Earlier I implemented a class that does aside and extend.
Yes - fantastic, thanks for sharing it!
From the growth of the aside file, it looks like theaside/extend method at this point is really only useful if you change the data a little bit.
It seems that if you have a database that changes often, it may actually be more efficient to simply copy the file, prevent others from writing, and make all the changes there and copy it back (having some method to manage the copy part for the readers).
The logic of commit-aside is only partly implemented. The idea behind commit-aside is that it would save only differences, which would make it a quick way to save small changes. Unfortunately, the project for which this work was done was cancelled, so I decided to bring out the mechanism, but stopped short of actually implementing binary diff logic. As a result, commit aside stores complete columns for now (the file format is ready for storing changes, it's just that each modified is saved as one "big change", i.e. in full.
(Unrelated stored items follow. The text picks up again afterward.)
-- ==== Sys2Proof/Laws/State.lean ====
section
/-!
SUPPORT. Sys2Proof/Laws/State.lean: what each update of the block leaves: one lemma per field per update.
-/
namespace Sys2Proof.Machine

/-! Fields that wr leaves. -/
@[simp] theorem Dev.ticks_wr (s : Dev) (a : Nat) (v : Word) : (s.wr a v).ticks = s.ticks := (rfl)
@[simp] theorem Dev.free_wr (s : Dev) (a : Nat) (v : Word) : (s.wr a v).free = s.free := (rfl)
@[simp] theorem Dev.lastRead_wr (s : Dev) (a : Nat) (v : Word) : (s.wr a v).lastRead = s.lastRead := (rfl)
@[simp] theorem Dev.shadows_wr (s : Dev) (a : Nat) (v : Word) : (s.wr a v).shadows = s.shadows := (rfl)
@[simp] theorem Dev.heldHigh_wr (s : Dev) (a : Nat) (v : Word) : (s.wr a v).heldHigh = s.heldHigh := (rfl)
@[simp] theorem Dev.out_wr (s : Dev) (a : Nat) (v : Word) : (s.wr a v).out = s.out := (rfl)
@[simp] theorem Dev.sup_wr (s : Dev) (a : Nat) (v : Word) : (s.wr a v).sup = s.sup := (rfl)
@[simp] theorem Dev.img_wr (s : Dev) (a : Nat) (v : Word) : (s.wr a v).img = s.img := (rfl)
@[simp] theorem Dev.hif_wr (s : Dev) (a : Nat) (v : Word) : (s.wr a v).hif = s.hif := (rfl)
@[simp] theorem Dev.pwr_wr (s : Dev) (a : Nat) (v : Word) : (s.wr a v).pwr = s.pwr := (rfl)
@[simp] theorem Dev.lfe_wr (s : Dev) (a : Nat) (v : Word) : (s.wr a v).lfe = s.lfe := (rfl)
@[simp] theorem Dev.lfr_wr (s : Dev) (a : Nat) (v : Word) : (s.wr a v).lfr = s.lfr := (rfl)
@[simp] theorem Dev.act_wr (s : Dev) (a : Nat) (v : Word) : (s.wr a v).act = s.act := (rfl)
@[simp] theorem Dev.cph_wr (s : Dev) (a : Nat) (v : Word) : (s.wr a v).cph = s.cph := (rfl)
@[simp] theorem Dev.sch_wr (s : Dev) (a : Nat) (v : Word) : (s.wr a v).sch = s.sch := (rfl)
@[simp] theorem Dev.thk_wr (s : Dev) (a : Nat) (v : Word) : (s.wr a v).thk = s.thk := (rfl)
@[simp] theorem Dev.tsk_wr (s : Dev) (a : Nat) (v : Word) : (s.wr a v).tsk = s.tsk := (rfl)
@[simp] theorem Dev.engs_wr (s : Dev) (a : Nat) (v : Word) : (s.wr a v).engs = s.engs := (rfl)
@[simp] theorem Dev.clusters_wr (s : Dev) (a : Nat) (v : Word) : (s.wr a v).clusters = s.clusters := (rfl)
@[simp] theorem Dev.rate_wr (s : Dev) (a : Nat) (v : Word) : (s.wr a v).rate = s.rate := (rfl)
@[simp] theorem Dev.decls_wr (s : Dev) (a : Nat) (v : Word) : (s.wr a v).decls = s.decls := (rfl)
@[simp] theorem Dev.tmb_wr (s : Dev) (a : Nat) (v : Word) : (s.wr a v).tmb = s.tmb := (rfl)
@[simp] theorem Dev.trb_wr (s : Dev) (a : Nat) (v : Word) : (s.wr a v).trb = s.trb := (rfl)
@[simp] theorem Dev.prs_wr (s : Dev) (a : Nat) (v : Word) : (s.wr a v).prs = s.prs := (rfl)
@[simp] theorem Dev.rop_wr (s : Dev) (a : Nat) (v : Word) : (s.wr a v).rop = s.rop := (rfl)
@[simp] theorem Dev.mac_wr (s : Dev) (a : Nat) (v : Word) : (s.wr a v).mac = s.mac := (rfl)
@[simp] theorem Dev.twn_wr (s : Dev) (a : Nat) (v : Word) : (s.wr a v).twn = s.twn := (rfl)
@[simp] theorem Dev.lan_wr (s : Dev) (a : Nat) (v : Word) : (s.wr a v).lan = s.lan := (rfl)
@[simp] theorem Dev.mem_wr (s : Dev) (a : Nat) (v : Word) : (s.wr a v).mem = s.mem := (rfl)
@[simp] theorem Dev.dma_wr (s : Dev) (a : Nat) (v : Word) : (s.wr a v).dma = s.dma := (rfl)
@[simp] theorem Dev.bel_wr (s : Dev) (a : Nat) (v : Word) : (s.wr a v).bel = s.bel := (rfl)

/-! Fields that set leaves. -/
@[simp] theorem Dev.ticks_set (s : Dev) (f : Fld) (v : Nat) : (s.set f v).ticks = s.ticks := (rfl)
@[simp] theorem Dev.free_set (s : Dev) (f : Fld) (v : Nat) : (s.set f v).free = s.free := (rfl)
@[simp] theorem Dev.lastRead_set (s : Dev) (f : Fld) (v : Nat) : (s.set f v).lastRead = s.lastRead := (rfl)
@[simp] theorem Dev.shadows_set (s : Dev) (f : Fld) (v : Nat) : (s.set f v).shadows = s.shadows := (rfl)
@[simp] theorem Dev.heldHigh_set (s : Dev) (f : Fld) (v : Nat) : (s.set f v).heldHigh = s.heldHigh := (rfl)
@[simp] theorem Dev.out_set (s : Dev) (f : Fld) (v : Nat) : (s.set f v).out = s.out := (rfl)
@[simp] theorem Dev.sup_set (s : Dev) (f : Fld) (v : Nat) : (s.set f v).sup = s.sup := (rfl)
@[simp] theorem Dev.img_set (s : Dev) (f : Fld) (v : Nat) : (s.set f v).img = s.img := (rfl)
@[simp] theorem Dev.hif_set (s : Dev) (f : Fld) (v : Nat) : (s.set f v).hif = s.hif := (rfl)
@[simp] theorem Dev.pwr_set (s : Dev) (f : Fld) (v : Nat) : (s.set f v).pwr = s.pwr := (rfl)
@[simp] theorem Dev.lfe_set (s : Dev) (f : Fld) (v : Nat) : (s.set f v).lfe = s.lfe := (rfl)
@[simp] theorem Dev.lfr_set (s : Dev) (f : Fld) (v : Nat) : (s.set f v).lfr = s.lfr := (rfl)
@[simp] theorem Dev.act_set (s : Dev) (f : Fld) (v : Nat) : (s.set f v).act = s.act := (rfl)
@[simp] theorem Dev.cph_set (s : Dev) (f : Fld) (v : Nat) : (s.set f v).cph = s.cph := (rfl)
@[simp] theorem Dev.sch_set (s : Dev) (f : Fld) (v : Nat) : (s.set f v).sch = s.sch := (rfl)
@[simp] theorem Dev.thk_set (s : Dev) (f : Fld) (v : Nat) : (s.set f v).thk = s.thk := (rfl)
@[simp] theorem Dev.tsk_set (s : Dev) (f : Fld) (v : Nat) : (s.set f v).tsk = s.tsk := (rfl)
@[simp] theorem Dev.engs_set (s : Dev) (f : Fld) (v : Nat) : (s.set f v).engs = s.engs := (rfl)
@[simp] theorem Dev.clusters_set (s : Dev) (f : Fld) (v : Nat) : (s.set f v).clusters = s.clusters := (rfl)
@[simp] theorem Dev.rate_set (s : Dev) (f : Fld) (v : Nat) : (s.set f v).rate = s.rate := (rfl)
@[simp] theorem Dev.decls_set (s : Dev) (f : Fld) (v : Nat) : (s.set f v).decls = s.decls := (rfl)
@[simp] theorem Dev.tmb_set (s : Dev) (f : Fld) (v : Nat) : (s.set f v).tmb = s.tmb := (rfl)
@[simp] theorem Dev.trb_set (s : Dev) (f : Fld) (v : Nat) : (s.set f v).trb = s.trb := (rfl)
@[simp] theorem Dev.prs_set (s : Dev) (f : Fld) (v : Nat) : (s.set f v).prs = s.prs := (rfl)
@[simp] theorem Dev.rop_set (s : Dev) (f : Fld) (v : Nat) : (s.set f v).rop = s.rop := (rfl)
@[simp] theorem Dev.mac_set (s : Dev) (f : Fld) (v : Nat) : (s.set f v).mac = s.mac := (rfl)
@[simp] theorem Dev.twn_set (s : Dev) (f : Fld) (v : Nat) : (s.set f v).twn = s.twn := (rfl)
@[simp] theorem Dev.lan_set (s : Dev) (f : Fld) (v : Nat) : (s.set f v).lan = s.lan := (rfl)
@[simp] theorem Dev.mem_set (s : Dev) (f : Fld) (v : Nat) : (s.set f v).mem = s.mem := (rfl)
@[simp] theorem Dev.dma_set (s : Dev) (f : Fld) (v : Nat) : (s.set f v).dma = s.dma := (rfl)
@[simp] theorem Dev.bel_set (s : Dev) (f : Fld) (v : Nat) : (s.set f v).bel = s.bel := (rfl)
Commit extend does indeed grow the file rather quickly. This is a consequence of MK's column-wise storage. The goal of c-extend and c-aside is to be able to combine them. At that point, one can store changes with multiple readers and a single writer without any contention, hence no need for locking. This goal is still on my list - in fact I've made some progress in getting closer to it very recently - but it hasn't happened, and I can't predict when it will, at this stage.
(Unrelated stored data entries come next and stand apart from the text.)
-- ==== Sys2Proof/Laws/Frame.lean ====
section
/-!
SUPPORT. Sys2Proof/Laws/Frame.lean: what each update adds to what a command changed.
-/
namespace Sys2Proof.Machine

variable {m : Bool} {P : List Part} {L : List Nat} {s t u : Dev}

theorem Dev.Frame.refl (m : Bool) (P : List Part) (L : List Nat) (s : Dev) : Dev.Frame m P L s s :=
  ⟨s.changesOnly_refl _, Or.inr rfl, Or.inr rfl, Or.inr (.of_eq rfl), fun _ _ _ => rfl⟩

/-- What sending messages adds, where it is allowed for. -/
theorem Dev.Frame.sends (h : Dev.Frame true P L s t) (k : t.Sends u) : Dev.Frame true P L s u where
  parts := Dev.changesOnly_trans h.parts (Dev.changesOnly_mono k.parts fun p hp => List.mem_append.mpr (Or.inr hp))
  act := by
    rcases h.act with h | h
    · exact Or.inl h
    · refine Or.inr ?_
      rw [← h, ← k.act]
  hif := h.hif.imp id fun h => k.hif.trans h
  mem := h.mem.imp id fun h => h.trans k.mem
  regs := fun a ha hm => (k.regs a (by simpa using hm)).trans (h.regs a ha hm)

/-- A register written. -/
theorem Dev.Frame.wr (h : Dev.Frame m P L s t) (a : Nat) (v : Word) (ha : a ∈ L) : Dev.Frame m P L s (t.wr a v) where
  parts := by
    refine Dev.changesOnly_trans h.parts ?_
    intro p hp
    cases p <;> first
      | rfl
      | exact absurd (List.mem_append.mpr (Or.inr (by cases m <;> decide))) hp
  act := h.act
  hif := h.hif
  mem := h.mem
  regs := fun b hb hm => (t.rd_wr_ne v (by rintro rfl; exact hb ha)).trans (h.regs b hb hm)

theorem Dev.Frame.set (h : Dev.Frame m P L s t) (f : Fld) (v : Nat) (ha : f.reg ∈ L) : Dev.Frame m P L s (t.set f v) := h.wr _ _ ha
theorem Dev.Frame.setB (h : Dev.Frame m P L s t) (f : Fld) (v : Bool) (ha : f.reg ∈ L) : Dev.Frame m P L s (t.setB f v) := h.wr _ _ ha
theorem Dev.Frame.count (h : Dev.Frame m P L s t) (f : Fld) (n : Nat) (ha : f.reg ∈ L) : Dev.Frame m P L s (t.count f n) := h.wr _ _ ha
theorem Dev.Frame.countR (h : Dev.Frame m P L s t) (a n : Nat) (ha : a ∈ L) : Dev.Frame m P L s (t.countR a n) := h.wr _ _ ha

/-- Parts replaced that the frame names. -/
theorem Dev.Frame.parts_only (h : Dev.Frame m P L s t) (k : t.changesOnly u P) (hr : ∀ a, u.rd a = t.rd a) : Dev.Frame m P L s u where
  parts := Dev.changesOnly_trans h.parts (Dev.changesOnly_mono k fun p hp => List.mem_append.mpr (Or.inl hp))
  act := by
    by_cases hp : Part.act ∈ P
    · exact Or.inl hp
    · have : u.act = t.act := k .act hp
      rw [this]
      exact h.act
  hif := by
    by_cases hp : Part.hif ∈ P
    · exact Or.inl hp
    · have : u.hif = t.hif := k .hif hp
      rw [this]
      exact h.hif
  mem := by
    by_cases hp : Part.mem ∈ P
    · exact Or.inl hp
    · exact h.mem.imp id fun h => h.trans (.of_eq (k .mem hp))
  regs := fun a ha hm => (hr a).trans (h.regs a ha hm)

/-- A signalled vector: host link and output, where messages are allowed for or the frame names them. -/
theorem Dev.Frame.signal (h : Dev.Frame true P L s t) (v : Nat) : Dev.Frame true P L s (t.signal v) := h.sends (t.sends_signal v)

/-- A cause raised. -/
theorem Dev.Frame.raise (h : Dev.Frame true P L s t) (f : Fld) (ha : f.reg ∈ L) : Dev.Frame true P L s (t.raise f) := by
  unfold Dev.raise Dev.irq
  simp only
  split
  · exact (h.set f _ ha).signal _
  · exact h.set f _ ha

theorem Dev.Frame.raiseAt (h : Dev.Frame true P L s t) (f : Fld) (i : Nat) (ha : f.reg ∈ L) : Dev.Frame true P L s (t.raiseAt f i) :=
  h.raise _ ha

theorem Dev.Frame.event (h : Dev.Frame true P L s t) (typ : Nat) (b : List Byte) : Dev.Frame true P L s (t.event typ b) :=
  h.sends (t.sends_event typ b)
theorem Dev.Frame.eventRated (h : Dev.Frame true P L s t) (typ c n : Nat) (b : Nat → List Byte) : Dev.Frame true P L s (t.eventRated typ c n b) :=
  h.sends (t.sends_eventRated typ c n b)
theorem Dev.Frame.ack (h : Dev.Frame true P L s t) (p : Path) (n : Nat) (st : AckStatus) (b : List Byte) :
    Dev.Frame true P L s (t.ack p n st b) := h.sends (t.sends_ack p n st b)

/-- Time brought forward. -/
theorem Dev.Frame.until_ (h : Dev.Frame m P L s t) (n : Nat) (ht : Part.ticks ∈ P ∧ Part.tmb ∈ P) : Dev.Frame m P L s (t.until_ n) :=
  h.parts_only (by intro p hp; cases p <;> first | rfl | exact absurd ht.1 hp | exact absurd ht.2 hp) fun _ => rfl

theorem Dev.Frame.ticks_ (h : Dev.Frame m P L s t) (x : Nat) (hp : Part.ticks ∈ P) : Dev.Frame m P L s { t with ticks := x } :=
  h.parts_only (by intro p hq; cases p <;> first | rfl | exact absurd hp hq) fun _ => rfl
theorem Dev.Frame.free_ (h : Dev.Frame m P L s t) (x : Nat) (hp : Part.free ∈ P) : Dev.Frame m P L s { t with free := x } :=
  h.parts_only (by intro p hq; cases p <;> first | rfl | exact absurd hp hq) fun _ => rfl
theorem Dev.Frame.lastRead_ (h : Dev.Frame m P L s t) (x : Word) (hp : Part.lastRead ∈ P) : Dev.Frame m P L s { t with lastRead := x } :=
  h.parts_only (by intro p hq; cases p <;> first | rfl | exact absurd hp hq) fun _ => rfl
theorem Dev.Frame.shadows_ (h : Dev.Frame m P L s t) (x : List (Nat × Word)) (hp : Part.shadows ∈ P) : Dev.Frame m P L s { t with shadows := x } :=
  h.parts_only (by intro p hq; cases p <;> first | rfl | exact absurd hp hq) fun _ => rfl
theorem Dev.Frame.heldHigh_ (h : Dev.Frame m P L s t) (x : List (Nat × Word)) (hp : Part.heldHigh ∈ P) : Dev.Frame m P L s { t with heldHigh := x } :=
  h.parts_only (by intro p hq; cases p <;> first | rfl | exact absurd hp hq) fun _ => rfl
theorem Dev.Frame.out_ (h : Dev.Frame m P L s t) (x : List Out) (hp : Part.out ∈ P) : Dev.Frame m P L s { t with out := x } :=
  h.parts_only (by intro p hq; cases p <;> first | rfl | exact absurd hp hq) fun _ => rfl
theorem Dev.Frame.sup_ (h : Dev.Frame m P L s t) (x : Sup) (hp : Part.sup ∈ P) : Dev.Frame m P L s { t with sup := x } :=
  h.parts_only (by intro p hq; cases p <;> first | rfl | exact absurd hp hq) fun _ => rfl
theorem Dev.Frame.img_ (h : Dev.Frame m P L s t) (x : Img) (hp : Part.img ∈ P) : Dev.Frame m P L s { t with img := x } :=
  h.parts_only (by intro p hq; cases p <;> first | rfl | exact absurd hp hq) fun _ => rfl
theorem Dev.Frame.hif_ (h : Dev.Frame m P L s t) (x : Hif) (hp : Part.hif ∈ P) : Dev.Frame m P L s { t with hif := x } :=
  h.parts_only (by intro p hq; cases p <;> first | rfl | exact absurd hp hq) fun _ => rfl
theorem Dev.Frame.pwr_ (h : Dev.Frame m P L s t) (x : Pwr) (hp : Part.pwr ∈ P) : Dev.Frame m P L s { t with pwr := x } :=
  h.parts_only (by intro p hq; cases p <;> first | rfl | exact absurd hp hq) fun _ => rfl
theorem Dev.Frame.lfe_ (h : Dev.Frame m P L s t) (x : Lfe) (hp : Part.lfe ∈ P) : Dev.Frame m P L s { t with lfe := x } :=
  h.parts_only (by intro p hq; cases p <;> first | rfl | exact absurd hp hq) fun _ => rfl
theorem Dev.Frame.lfr_ (h : Dev.Frame m P L s t) (x : Lfr) (hp : Part.lfr ∈ P) : Dev.Frame m P L s { t with lfr := x } :=
  h.parts_only (by intro p hq; cases p <;> first | rfl | exact absurd hp hq) fun _ => rfl
theorem Dev.Frame.act_ (h : Dev.Frame m P L s t) (x : Act) (hp : Part.act ∈ P) : Dev.Frame m P L s { t with act := x } :=
  h.parts_only (by intro p hq; cases p <;> first | rfl | exact absurd hp hq) fun _ => rfl
theorem Dev.Frame.cph_ (h : Dev.Frame m P L s t) (x : Cph) (hp : Part.cph ∈ P) : Dev.Frame m P L s { t with cph := x } :=
  h.parts_only (by intro p hq; cases p <;> first | rfl | exact absurd hp hq) fun _ => rfl
theorem Dev.Frame.sch_ (h : Dev.Frame m P L s t) (x : Sch) (hp : Part.sch ∈ P) : Dev.Frame m P L s { t with sch := x } :=
  h.parts_only (by intro p hq; cases p <;> first | rfl | exact absurd hp hq) fun _ => rfl
theorem Dev.Frame.thk_ (h : Dev.Frame m P L s t) (x : Thk) (hp : Part.thk ∈ P) : Dev.Frame m P L s { t with thk := x } :=
  h.parts_only (by intro p hq; cases p <;> first | rfl | exact absurd hp hq) fun _ => rfl
theorem Dev.Frame.tsk_ (h : Dev.Frame m P L s t) (x : Tsk) (hp : Part.tsk ∈ P) : Dev.Frame m P L s { t with tsk := x } :=
  h.parts_only (by intro p hq; cases p <;> first | rfl | exact absurd hp hq) fun _ => rfl
theorem Dev.Frame.engs_ (h : Dev.Frame m P L s t) (x : List (Nat × Eng)) (hp : Part.engs ∈ P) : Dev.Frame m P L s { t with engs := x } :=
  h.parts_only (by intro p hq; cases p <;> first | rfl | exact absurd hp hq) fun _ => rfl
theorem Dev.Frame.clusters_ (h : Dev.Frame m P L s t) (x : List (Nat × Cluster)) (hp : Part.clusters ∈ P) : Dev.Frame m P L s { t with clusters := x } :=
  h.parts_only (by intro p hq; cases p <;> first | rfl | exact absurd hp hq) fun _ => rfl
theorem Dev.Frame.rate_ (h : Dev.Frame m P L s t) (x : List (Nat × Nat × List Nat)) (hp : Part.rate ∈ P) : Dev.Frame m P L s { t with rate := x } :=
  h.parts_only (by intro p hq; cases p <;> first | rfl | exact absurd hp hq) fun _ => rfl
theorem Dev.Frame.decls_ (h : Dev.Frame m P L s t) (x : List (Nat × Decl)) (hp : Part.decls ∈ P) : Dev.Frame m P L s { t with decls := x } :=
  h.parts_only (by intro p hq; cases p <;> first | rfl | exact absurd hp hq) fun _ => rfl
theorem Dev.Frame.tmb_ (h : Dev.Frame m P L s t) (x : Tmb) (hp : Part.tmb ∈ P) : Dev.Frame m P L s { t with tmb := x } :=
  h.parts_only (by intro p hq; cases p <;> first | rfl | exact absurd hp hq) fun _ => rfl
theorem Dev.Frame.trb_ (h : Dev.Frame m P L s t) (x : Trb) (hp : Part.trb ∈ P) : Dev.Frame m P L s { t with trb := x } :=
  h.parts_only (by intro p hq; cases p <;> first | rfl | exact absurd hp hq) fun _ => rfl
theorem Dev.Frame.prs_ (h : Dev.Frame m P L s t) (x : Prs) (hp : Part.prs ∈ P) : Dev.Frame m P L s { t with prs := x } :=
  h.parts_only (by intro p hq; cases p <;> first | rfl | exact absurd hp hq) fun _ => rfl
theorem Dev.Frame.rop_ (h : Dev.Frame m P L s t) (x : Rop) (hp : Part.rop ∈ P) : Dev.Frame m P L s { t with rop := x } :=
  h.parts_only (by intro p hq; cases p <;> first | rfl | exact absurd hp hq) fun _ => rfl
theorem Dev.Frame.mac_ (h : Dev.Frame m P L s t) (x : List (Nat × MacPort)) (hp : Part.mac ∈ P) : Dev.Frame m P L s { t with mac := x } :=
  h.parts_only (by intro p hq; cases p <;> first | rfl | exact absurd hp hq) fun _ => rfl
theorem Dev.Frame.twn_ (h : Dev.Frame m P L s t) (x : Twn) (hp : Part.twn ∈ P) : Dev.Frame m P L s { t with twn := x } :=
  h.parts_only (by intro p hq; cases p <;> first | rfl | exact absurd hp hq) fun _ => rfl
theorem Dev.Frame.lan_ (h : Dev.Frame m P L s t) (x : List (Nat × LanLane)) (hp : Part.lan ∈ P) : Dev.Frame m P L s { t with lan := x } :=
  h.parts_only (by intro p hq; cases p <;> first | rfl | exact absurd hp hq) fun _ => rfl
theorem Dev.Frame.mem_ (h : Dev.Frame m P L s t) (x : Mem) (hp : Part.mem ∈ P) : Dev.Frame m P L s { t with mem := x } :=
  h.parts_only (by intro p hq; cases p <;> first | rfl | exact absurd hp hq) fun _ => rfl
theorem Dev.Frame.dma_ (h : Dev.Frame m P L s t) (x : Dma) (hp : Part.dma ∈ P) : Dev.Frame m P L s { t with dma := x } :=
  h.parts_only (by intro p hq; cases p <;> first | rfl | exact absurd hp hq) fun _ => rfl
theorem Dev.Frame.bel_ (h : Dev.Frame m P L s t) (x : Bel) (hp : Part.bel ∈ P) : Dev.Frame m P L s { t with bel := x } :=
  h.parts_only (by intro p hq; cases p <;> first | rfl | exact absurd hp hq) fun _ => rfl

/-- Both branches of a choice. -/
theorem Dev.Frame.ite {c : Prop} [Decidable c] (h : c → Dev.Frame m P L s t) (k : ¬c → Dev.Frame m P L s u) :
    Dev.Frame m P L s (if c then t else u) := by
  split
  · exact h ‹_›
  · exact k ‹_›

/-- Frames widen. -/
theorem Dev.Frame.mono {Q : List Part} {M : List Nat} (h : Dev.Frame m P L s t) (hp : ∀ p, p ∈ P → p ∈ Q) (hl : ∀ a, a ∈ L → a ∈ M) :
    Dev.Frame m Q M s t where
  parts := Dev.changesOnly_mono h.parts fun p hq => by
    rcases List.mem_append.mp hq with hq | hq
    · exact List.mem_append.mpr (Or.inl (hp p hq))
    · exact List.mem_append.mpr (Or.inr hq)
  act := h.act.imp (hp _) id
  hif := h.hif.imp (hp _) id
  mem := h.mem.imp (hp _) id
  regs := fun a ha hm => h.regs a (fun hq => ha (hl a hq)) hm

/-- A command that sends no message has the frame of one that may. -/
theorem Dev.Frame.may (h : Dev.Frame false P L s t) : Dev.Frame true P L s t where
  parts := Dev.changesOnly_mono h.parts fun p hq => by
    rcases List.mem_append.mp hq with hq | hq
    · exact List.mem_append.mpr (Or.inl hq)
    · refine List.mem_append.mpr (Or.inr ?_)
      have : p = Part.regs := by simpa using hq
      rw [this]
      decide
  act := h.act
  hif := h.hif
  mem := h.mem
  regs := fun a ha _ => h.regs a ha rfl

/-- One frame after another. -/
theorem Dev.Frame.trans (h : Dev.Frame m P L s t) (k : Dev.Frame m P L t u) : Dev.Frame m P L s u where
  parts := Dev.changesOnly_trans h.parts k.parts
  act := by
    rcases h.act with h | h
    · exact Or.inl h
    · rcases k.act with k | k
      · exact Or.inl k
      · refine Or.inr ?_
        rw [← h, ← k]
  hif := by
    rcases h.hif with h | h
    · exact Or.inl h
    · exact k.hif.imp id fun k => k.trans h
  mem := by
    rcases h.mem with h | h
    · exact Or.inl h
    · exact k.mem.imp id fun k => h.trans k
  regs := fun a ha hm => (k.regs a ha hm).trans (h.regs a ha hm)

theorem Dev.Frame.setLfeP (h : Dev.Frame m P L s t) (p : Port) (x : LfePort) (hp : Part.lfe ∈ P) : Dev.Frame m P L s (t.setLfeP p x) := by
  cases p <;> exact h.lfe_ _ hp

theorem Dev.Frame.setLfrP (h : Dev.Frame m P L s t) (p : Port) (x : LfrPort) (hp : Part.lfr ∈ P) : Dev.Frame m P L s (t.setLfrP p x) := by
  cases p <;> exact h.lfr_ _ hp

/-- Domains that follow votes and holds change nothing else. -/
theorem Dev.Frame.domStep (h : Dev.Frame m P L s t) (d : Nat) (hp : Part.pwr ∈ P) : Dev.Frame m P L s (t.domStep d) := by
  unfold Dev.domStep
  simp only
  split
  · exact h
  · split
    · exact ((h.pwr_ _ hp).pwr_ _ hp).pwr_ _ hp
    · exact (h.pwr_ _ hp).pwr_ _ hp

theorem Dev.Frame.forEach {α : Type} (l : List α) (f : α → Dev → Dev) (hf : ∀ (x : α) (u : Dev), Dev.Frame m P L s u → Dev.Frame m P L s (f x u))
    (h : Dev.Frame m P L s t) : Dev.Frame m P L s (forEach l t f) := by
  unfold Sys2Proof.Machine.forEach
  induction l generalizing t with
  | nil => exact h
  | cons x l ih => exact ih (hf x t h)

theorem Dev.Frame.revote (h : Dev.Frame m P L s t) (hp : Part.pwr ∈ P) : Dev.Frame m P L s t.revote :=
  Dev.Frame.forEach _ _ (fun d _ k => k.domStep d hp) h

theorem Dev.Frame.access (h : Dev.Frame m P L s t) (d c : Nat) (hp : Part.pwr ∈ P) : Dev.Frame m P L s (t.access d c) := by
  unfold Dev.access
  split
  · exact h
  · exact (h.pwr_ _ hp).revote hp

end Sys2Proof.Machine
end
There is one case where the disk use is not as extreme: by using blocked views, changes tend to make changes in much smaller chunks. In this case, both c-extend and c-aside will be somewhat less disk-hungry.
Having said that, commit extend has been in use in production code for some time now. The scenario where its disk usage is not too extreme is when there is just one writer and usually at most one reader. In that approach, once can compact the file regularly, and keep the total file size within reasonable limits. That does imply copying to a new file - so yes, your observation is accurate: with today's c-aside not taking advantage of the diff-storage design, copying to file and replacing the original is sensible. The one thing you gain with c-extend and c-aside is that the time when this is done can be picked independently (say every night, at times of low activity).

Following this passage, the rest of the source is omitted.